- Born: Lagos, Nigeria
- Education: University of Nigeria BA in Architecture East Tennessee State University MA in Engineering
- Occupations: Interior architect, writer and social entrepreneur
- Organization: Stanford Seed Transformation Program Nigeria
- Known for: Founder of Housessories Ltd Gearshift Africa
- Spouse: Anthony Okoye
- Children: 3
- Website: www.nwamakaokoye.com

= Nwamaka Okoye =

Nigerian designer and social entrepreneur

Nwamaka Nwobi Okoye is a Nigerian interior architect, author, and social entrepreneur. She is known for her work in design, entrepreneurship, and advocacy for ethical leadership in encouraging members of the African diaspora to return to contribute to the continent.

== Early life and education ==
Okoye was born in the Iwaya neighborhood of Lagos, Nigeria, one of five children born to parents from Anambra State. Both of her parents were entrepreneurs. Her father owned an interior design business, which would later inspire her future career. At age sixteen, she began studying architecture at the University of Nigeria.

After earning her Bachelor's degree in architecture, she moved to the United States to study interior design, as no university in Nigeria had courses in the subject at the time. Okoye pursued graduate studies in Interior Design at the Savannah College of Art and Design and earned a master's degree in Engineering Technology, specializing in Illustration and Multimedia from East Tennessee State University.

== Career ==
In 2007, Okoye returned to Nigeria with the intention of investing in the country. After living abroad, she considered it her duty to contribute back to the country of her birth. Okoye founded Housessories Ltd, a design and furniture manufacturing company. The company has since collaborated with organizations such as Fidelity Bank, Unilever, Mitsubishi Motors, and the Nigerian Sovereign Investment Authority. Her design work often incorporates elements of sustainability and biophilic design using recycled materials. In 2018, Housessories Ltd, was named one of Nigeria's fastest-growing companies by Business Day.

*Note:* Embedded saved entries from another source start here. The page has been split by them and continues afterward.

-- ==== Sys2Proof/Laws/KeptPorts.lean ====
section
/-! SUPPORT. The operations of lanes, ports, strobes and the clock keep the time, the queue and the canonical form. -/

-- One declaration after another: the package is also checked as one text, where too many threads would start at once.
set_option Elab.async false

namespace Sys2Proof.Machine

variable {u₀ : State}

theorem kept_laneSet {s f p v} (h : Kept u₀ s) : Kept u₀ (State.laneSet s f p v) := by
  unfold State.laneSet
  exact kept_setI h

theorem kept_requireSelect {p tickle s} (h : Kept u₀ s) : Kept u₀ (requireSelect p tickle s) := by
  unfold requireSelect
  exact kept_updLane h

theorem kept_bcfgSend {port s} (h : Kept u₀ s) : Kept u₀ (bcfgSend port s) := by
  unfold bcfgSend
  refine Kept.ite h ?_
  extract_lets +onlyGivenNames v0
  clear_value v0
  exact kept_laneSet (kept_updLane h)

theorem kept_laneRaise {e p hi low_ s} (h : Kept u₀ s) : Kept u₀ (laneRaise e p hi low_ s) := by
  unfold laneRaise
  exact kept_raise h

theorem kept_downloadFail {p reason s} (h : Kept u₀ s) : Kept u₀ (downloadFail p reason s) := by
  unfold downloadFail
  extract_lets +onlyGivenNames v0 v1
  clear_value v0
  have hv1 : Kept u₀ v1 := kept_laneSet (kept_laneSet h)
  clear_value v1
  exact kept_laneRaise (kept_updLane hv1)

theorem kept_underrun {p n l s} (h : Kept u₀ s) : Kept u₀ (underrun p n l s) := by
  unfold underrun
  exact kept_raise (kept_satI h)

theorem kept_lineLost {p n l s} (h : Kept u₀ s) : Kept u₀ (lineLost p n l s) := by
  unfold lineLost
  exact kept_updPort (kept_underrun h)

theorem kept_laneStop {p s} (h : Kept u₀ s) : Kept u₀ (laneStop p s) := by
  unfold laneStop
  extract_lets +onlyGivenNames v0 v1 v2 v3
  clear_value v0 v1 v2
  have hv3 : Kept u₀ v3 := kept_updLane h
  clear_value v3
  exact Kept.forAll hv3 (fun _ _ => kept_lineLost)

theorem kept_laneDiscard {c s} (h : Kept u₀ s) : Kept u₀ (laneDiscard c s) := by
  unfold laneDiscard
  refine Kept.forAll h ?_
  intro _ _ h0
  extract_lets +onlyGivenNames v1 v2
  have hv1 : Kept u₀ v1 := Kept.ite (kept_downloadFail h0) h0
  clear_value v1
  have hv2 : Kept u₀ v2 := kept_laneStop hv1
  clear_value v2
  exact Kept.upd hv2

theorem kept_blockError {p kind s} (h : Kept u₀ s) : Kept u₀ (blockError p kind s) := by
  unfold blockError
  extract_lets +onlyGivenNames v0 v1
  have hv0 : Kept u₀ v0 := by
    unfold v0
    split
    · exact kept_satI h
    · exact kept_satI h
    · exact h
  clear_value v0 v1
  exact kept_laneRaise hv0

theorem kept_selectOnBand {p s} (h : Kept u₀ s) : Kept u₀ (selectOnBand p s) := by
  unfold selectOnBand
  exact Kept.ite h (kept_requireSelect h)

theorem kept_laneLine {p m s} (h : Kept u₀ s) : Kept u₀ (laneLine p m s) := by
  unfold laneLine
  exact Kept.ite (kept_updLane h) (kept_lineLost h)

theorem kept_laneChange {p f s} (hk : ∀ x0, Kept u₀ x0 → Kept u₀ (f x0)) (h : Kept u₀ s) : Kept u₀ (laneChange p f
    s) := by
  unfold laneChange
  extract_lets +onlyGivenNames v0
  have hv0 : Kept u₀ v0 := hk _ h
  clear_value v0
  exact Kept.ite (kept_laneStop hv0) hv0

theorem kept_download {p table len poison s} (h : Kept u₀ s) : Kept u₀ (download p table len poison s) := by
  unfold download
  extract_lets +onlyGivenNames v0
  clear_value v0
  refine Kept.ite (kept_laneRaise h) ?_
  extract_lets +onlyGivenNames v1 v2 v3 v4 v5 v6 v7
  clear_value v1 v2 v3 v4
  have hv5 : Kept u₀ v5 := kept_sysRead h
  clear_value v5
  have hv6 : Kept u₀ v6 := kept_laneSet (kept_laneSet hv5)
  clear_value v6
  have hv7 : Kept u₀ v7 := kept_updLane hv6
  clear_value v7
  exact Kept.ite (kept_downloadFail hv7) hv7

theorem kept_statusDownload {p m s} (h : Kept u₀ s) : Kept u₀ (statusDownload p m s) := by
  unfold statusDownload
  extract_lets +onlyGivenNames v0
  clear_value v0
  exact Kept.ite (Kept.ite (kept_updLane (kept_laneSet (kept_laneSet h))) (kept_downloadFail h)) h

theorem kept_statusMsg {p m s} (h : Kept u₀ s) : Kept u₀ (statusMsg p m s) := by
  unfold statusMsg
  extract_lets +onlyGivenNames v0 v1 v2 v3 v4 v5
  clear_value v0 v1
  have hv2 : Kept u₀ v2 := kept_laneSet (kept_laneSet (kept_laneSet (kept_laneSet h)))
  clear_value v2
  have hv3 : Kept u₀ v3 := kept_updLane (kept_laneSet hv2)
  clear_value v3
  have hv4 : Kept u₀ v4 := Kept.ite (kept_laneRaise hv3) hv3
  clear_value v4
  have hv5 : Kept u₀ v5 := Kept.ite (kept_laneRaise hv4) hv4
  clear_value v5
  exact kept_statusDownload hv5

theorem kept_tempMsg {p m s} (h : Kept u₀ s) : Kept u₀ (tempMsg p m s) := by
  unfold tempMsg
  exact kept_updLane (kept_laneSet (kept_laneSet (kept_laneSet h)))

theorem kept_returnMsg {p m s} (h : Kept u₀ s) : Kept u₀ (returnMsg p m s) := by
  unfold returnMsg
  exact Kept.ite (kept_statusMsg h) (Kept.ite (kept_tempMsg h) h)

theorem kept_goodBlock {p pay s} (h : Kept u₀ s) : Kept u₀ (goodBlock p pay s) := by
  unfold goodBlock
  extract_lets +onlyGivenNames v0 v1 v2 v3 v4
  clear_value v0
  have hv1 : Kept u₀ v1 := kept_wrapI h
  clear_value v1
  have hv2 : Kept u₀ v2 := Kept.ite (kept_laneRaise (kept_updLane hv1)) hv1
  clear_value v2 v3
  have hv4 : Kept u₀ v4 := Kept.forAll (kept_updLane hv2) (fun _ _ => kept_returnMsg)
  clear_value v4
  split
  · exact kept_laneRaise (kept_satI hv4)
  · exact hv4

theorem kept_laneLost {p s} (h : Kept u₀ s) : Kept u₀ (laneLost p s) := by
  unfold laneLost
  extract_lets +onlyGivenNames v0
  have hv0 : Kept u₀ v0 := kept_satI (kept_laneSet h)
  clear_value v0
  exact kept_laneRaise hv0

theorem kept_laneBlock {p bseq gap line s} (h : Kept u₀ s) : Kept u₀ (laneBlock p bseq gap line s) := by
  unfold laneBlock
  refine Kept.ite ?_ h
  extract_lets +onlyGivenNames v0 v1 v2 v3 v4
  clear_value v0
  have hv1 : Kept u₀ v1 := kept_updLane h
  clear_value v1
  have hv2 : Kept u₀ v2 := Kept.ite (kept_laneSet hv1) hv1
  clear_value v2
  have hv3 : Kept u₀ v3 := by
    unfold v3
    split
    · exact kept_blockError hv2
    · exact hv2
  clear_value v3
  have hv4 : Kept u₀ v4 := by
    unfold v4
    split
    · exact kept_goodBlock hv3
    · exact hv3
  clear_value v4
  exact Kept.ite (kept_laneLost hv4) hv4

theorem kept_execLanePllLock {c s} (h : Kept u₀ s) : KeptO u₀ (execLanePllLock c s) := by
  unfold execLanePllLock
  exact KeptO.next (Kept.ite (kept_set h) h)

theorem kept_startMsg {p m f s} (h : Kept u₀ s) : Kept u₀ (startMsg p m f s) := by
  unfold startMsg
  exact kept_updLane h

theorem kept_nextMessage {p s} (h : Kept u₀ s) : Kept u₀ (nextMessage p s) := by
  unfold nextMessage
  extract_lets +onlyGivenNames v0
  clear_value v0
  split
  · extract_lets +onlyGivenNames v1
    clear_value v1
    exact kept_laneSet (kept_startMsg h)
  · split
    · exact kept_startMsg h
    · exact kept_startMsg h
    · exact kept_startMsg h
    · exact h

theorem kept_execLaneMessageStart {port s} (h : Kept u₀ s) : KeptO u₀ (execLaneMessageStart port s) := by
  unfold execLaneMessageStart
  exact KeptO.next (Kept.ite (kept_nextMessage h) h)

theorem kept_laneMiss {p s} (h : Kept u₀ s) : Kept u₀ (laneMiss p s) := by
  unfold laneMiss
  refine Kept.ite ?_ h
  extract_lets +onlyGivenNames v0 v1
  clear_value v0
  have hv1 : Kept u₀ v1 := kept_updLane h
  clear_value v1
  exact Kept.ite (kept_laneLost hv1) hv1

theorem kept_execStatusReceived {port body s} (h : Kept u₀ s) : KeptO u₀ (execStatusReceived port body s) := by
  unfold execStatusReceived
  exact KeptO.next (Kept.ite (kept_statusMsg h) h)

theorem kept_execTempReceived {port body s} (h : Kept u₀ s) : KeptO u₀ (execTempReceived port body s) := by
  unfold execTempReceived
  exact KeptO.next (Kept.ite (kept_tempMsg h) h)

theorem kept_execBridgeSilent {port s} (h : Kept u₀ s) : KeptO u₀ (execBridgeSilent port s) := by
  unfold execBridgeSilent
  exact KeptO.next (Kept.ite (kept_laneRaise (kept_laneSet h)) h)

theorem kept_execLaneTempStale {port s} (h : Kept u₀ s) : KeptO u₀ (execLaneTempStale port s) := by
  unfold execLaneTempStale
  exact KeptO.next (Kept.ite (kept_laneRaise (kept_laneSet h)) h)

theorem kept_execWaveDlGo {port table len poison owner s} (h : Kept u₀ s) : KeptO u₀ (execWaveDlGo port table len
    poison owner s) := by
  unfold execWaveDlGo
  extract_lets +onlyGivenNames v0 v1
  clear_value v0 v1
  exact KeptO.next (Kept.ite (kept_gateReg (fun _ h2 => kept_download (kept_laneSet (kept_laneSet h2))) h) h)

theorem kept_execWaveDlTimeout {port s} (h : Kept u₀ s) : KeptO u₀ (execWaveDlTimeout port s) := by
  unfold execWaveDlTimeout
  refine KeptO.next ?_
  split
  · exact Kept.ite (kept_downloadFail h) h
  · exact h

theorem kept_execBcfgSend {port owner s} (h : Kept u₀ s) : KeptO u₀ (execBcfgSend port owner s) := by
  unfold execBcfgSend
  exact KeptO.next (Kept.ite (kept_gateReg (fun _ => kept_bcfgSend) h) h)

theorem kept_messageSent {p m s} (h : Kept u₀ s) : Kept u₀ (messageSent p m s) := by
  unfold messageSent
  exact Kept.ite (kept_laneSet h) (Kept.ite (kept_updLane h) h)

theorem kept_execTestSequenceLock {port line s} (h : Kept u₀ s) : KeptO u₀ (execTestSequenceLock port line s) := by
  unfold execTestSequenceLock
  exact KeptO.next (Kept.ite (kept_updLane h) h)

theorem kept_setRun {p v s} (h : Kept u₀ s) : Kept u₀ (setRun p v s) := by
  unfold setRun
  extract_lets +onlyGivenNames v0 v1
  have hv0 : Kept u₀ v0 := Kept.ite (kept_pairPortFault h) h
  clear_value v0
  have hv1 : Kept u₀ v1 := kept_set hv0
  clear_value v1
  exact Kept.ite hv1 (kept_set hv1)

=== Social entrepreneurship ===
In addition to her work in design, Okoye co-founded Value Driven Leadership, an initiative to promote business ethics and governance. Okoye is an alumna and past president of the Stanford Seed Transformation Program Nigeria, a business leadership initiative by the Stanford University Graduate School of Business. The network provides training and support for entrepreneurs in Nigeria, with programs such as the Start-Up Impact Training for Entrepreneurs. For her work to support entrepreneurship in Nigeria, Okoye has been recognized with the Woman of Merit Gold Award by People and Power and named one of the Top 100 Women SME Entrepreneurs in Nigeria by Bank and Entrepreneur Africa Magazine. She also writes a regular column for Business Day Newspaper, discussing topics related to ethical leadership and sustainable business.

In 2024, Okoye published Navigating the Return: A Guide for Aspiring African Entrepreneurs in the Diaspora – The Nigerian Case ISBN 979-8326720283, offering practical advice for Africans in the diaspora considering returning to Nigeria to start businesses.

=== Nwamaka Okoye Literature Prize ===
Okoye is the founder of Gearshift Africa, an organization supporting African storytellers and content creators. In 2024, Gearshift Africa established the Nwamaka Okoye Literature Prize, a competition for unpublished African writers. The inaugural theme, Coming of Age, received nearly 400 entries, with shortlisted works published in an anthology of the same name.